> DESCRIPTION OF THE TASK
State the number of lines in the records underneath where the word "answerFor" turns up, and say nothing else.

(Dataset entries)
-- ==== Sys2Proof/Machine/Aperture.lean ====
section
/-! DEFINITION. The memory arbiter and the aperture (Chapter 4): requests, the arbiter's choice, the service of an access, faults
and the fault record, and the words AADDR, AMODE. -/

namespace Sys2Proof.Machine

/-! ### The arbiter -/

/-- A requester's place in the cyclic order P0, P1, P2, P3, engine (R90). -/
def Requester.place : Requester → Fin 5
  | .port p => p.castSucc
  | .engine => 4

/-- The requester at a place of the cyclic order. -/
def Requester.at (i : Fin 5) : Requester :=
  if h : i.val < 4 then .port ⟨i.val, h⟩ else .engine

/-- The requester that follows one in the cyclic order; after the engine the next is P0 (R90). -/
def Requester.following (r : Requester) : Requester := Requester.at (r.place + 1)

/-- Whether a requester is in the waiting set (R89). -/
def State.waits (s : State) : Requester → Bool
  | .port p => (s.port p).request.isSome
  | .engine => s.engine.requesting

/-- The arbiter's choice: the waiting requester that comes first in the cyclic order, counting from the position (R90). -/
def State.choice (s : State) : Option Requester :=
  ((List.finRange 5).map fun k => Requester.at (s.position.place + k)).find? s.waits

/-! ### One access -/

/-- The direction of an access (R81). -/
def AccessKind.dir : AccessKind → Dir
  | .read => .read
  | .write _ => .write

/-- The advance of AADDR after a permitted access (R83). -/
def State.advance (s : State) (m : AdvanceMode) (v : Word) : Word :=
  match m with
  | .hold => v
  | .step => v + 1
  | .wrap => s.wrapNext v

/-- A fault is offered to the fault record: an empty record is filled, a full one keeps its fields with "more" set (R87). -/
def offerFault (old : Option FaultRecord) (new : FaultRecord) : Option FaultRecord :=
  match old with
  | none => some new
  | some f => some { f with more := true }

/-- The record of a refused access (R62, R86, Table 4-3). -/
def State.faultOf (s : State) (why : Refused) (d : Dir) (v : Word) : FaultRecord :=
  { kind := why, dir := d, view := v, mem := (s.lookup v).mem?, window := (s.lookup v).window?,
    guard := (match why with
      | .guard => s.guardAt v
      | .rights => none
      | .unmapped => none),
    more := false }

/-- Whether the ADATA cycle that waits was ended early by the agent: a later cycle is held behind it, or it is the newest and
has been ended (R176). -/
def PortState.accessEndedEarly (r : PortState) : Bool := !r.held.isEmpty || r.cycleEnded

/-- What the agent gets when its ADATA cycle is answered with `w`: the data of a read, lost if it ended the cycle early, or
the end of a write (R82, R176). -/
def PortState.answerFor (r : PortState) (k : AccessKind) (w : Word) : CycleAnswer :=
  match k with
  | .write _ => .done
  | .read => if r.accessEndedEarly then .lost else .data w

/-- The waiting ADATA cycle is answered: its request has left the waiting set, and the answer is given (R82, R90). -/
def PortState.answered (r : PortState) (k : AccessKind) (w : Word) : PortState :=
  { r with request := none, answer := r.answerFor k w }

/-- The service of a permitted access (R82 step 3, R83). -/
def State.servePermitted (s : State) (p : Port) (q : AccessRequest) (a : MemAddr) : State :=
  match q.kind with
  | .read =>
    s.onPort p fun r => { r.answered .read (s.mem.read a.toNat) with aaddr := s.advance r.amode q.view }
  | .write w =>
    { s with mem := s.mem.write a.toNat w }.onPort p fun r =>
      { r.answered (.write w) 0 with aaddr := s.advance r.amode q.view }

/-- The answer to a refused access: FFFFH or a discarded write, no advance, the fault offered to the record (R85, R87). -/
def State.serveRefused (s : State) (p : Port) (q : AccessRequest) (why : Refused) : State :=
  s.onPort p fun r =>
    { r.answered q.kind Config.refusedRead with fault := offerFault r.fault (s.faultOf why q.kind.dir q.view) }

/-- The not-attached answer to an access whose session has ended (R82 step 1, R93). -/
def State.serveNotAttached (s : State) (p : Port) (q : AccessRequest) : State :=
  s.onPort p fun r => r.answered q.kind Config.refusedRead

/-- The service of port `p`'s request when the arbiter grants it (R82). -/
def State.serveAccess (s : State) (p : Port) (q : AccessRequest) : State :=
  if s.attached p = false ∨ (s.port p).session ≠ q.session then s.serveNotAttached p q
  else match s.check p q.view q.kind.dir with
    | .permitted a => s.servePermitted p q a
    | .refused why => s.serveRefused p q why

/-- Port `p`'s waiting request is granted: the position becomes the requester that follows (R90), and the access is served
(R82). -/
def State.grantPort (s : State) (p : Port) : State :=
  match (s.port p).request with
  | none => s
  | some q => { s with position := (Requester.port p).following }.serveAccess p q

/-! ### The cycles of ADATA and AMODE -/

/-- Taking an ADATA cycle (R81): a DETACHED port's is answered at once (R92), an ATTACHED port's places its request. -/
def State.takeAdata (s : State) (p : Port) (k : AccessKind) : State :=
  if s.attached p = true then
    s.onPort p fun r => { r with request := some { kind := k, view := r.aaddr, session := r.session } }
  else s.onPort p fun r => { r with answer := r.answerFor k Config.refusedRead }

/-- A write of AMODE: a valid code sets the mode, any other value leaves it (R80, R184). -/
def State.writeAmode (s : State) (p : Port) (w : Word) : State :=
  match amodeField w with
  | some m => s.onPort p fun r => { r with amode := m }
  | none => s

/-! ### TAKE_FAULT -/

/-- RES0 of TAKE_FAULT (Table 10-15). -/
def FaultRecord.summary (f : FaultRecord) : Word :=
  (0#7 ++ BitVec.ofBool f.more ++ 0#3 ++ f.dir.code ++ 0#2 ++ f.kind.code : BitVec (7 + 1 + 3 + 1 + 2 + 2))

/-- The result words of TAKE_FAULT (Table 10-15). -/
def FaultRecord.words (f : FaultRecord) : List Word :=
  [f.summary, f.view, memWord f.mem, presentWord (f.window.map Fin.val), presentWord (f.guard.map Fin.val)]

/-- TAKE_FAULT's work (R88). -/
def takeFaultWork (p : Port) (s : State) : Reply :=
  match (s.port p).fault with
  | none => { state := s, result := .noRecord }
  | some f => { state := s.onPort p fun r => { r with fault := none }, result := .ok, words := f.words }

end Sys2Proof.Machine
end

> RESULT BELOW
3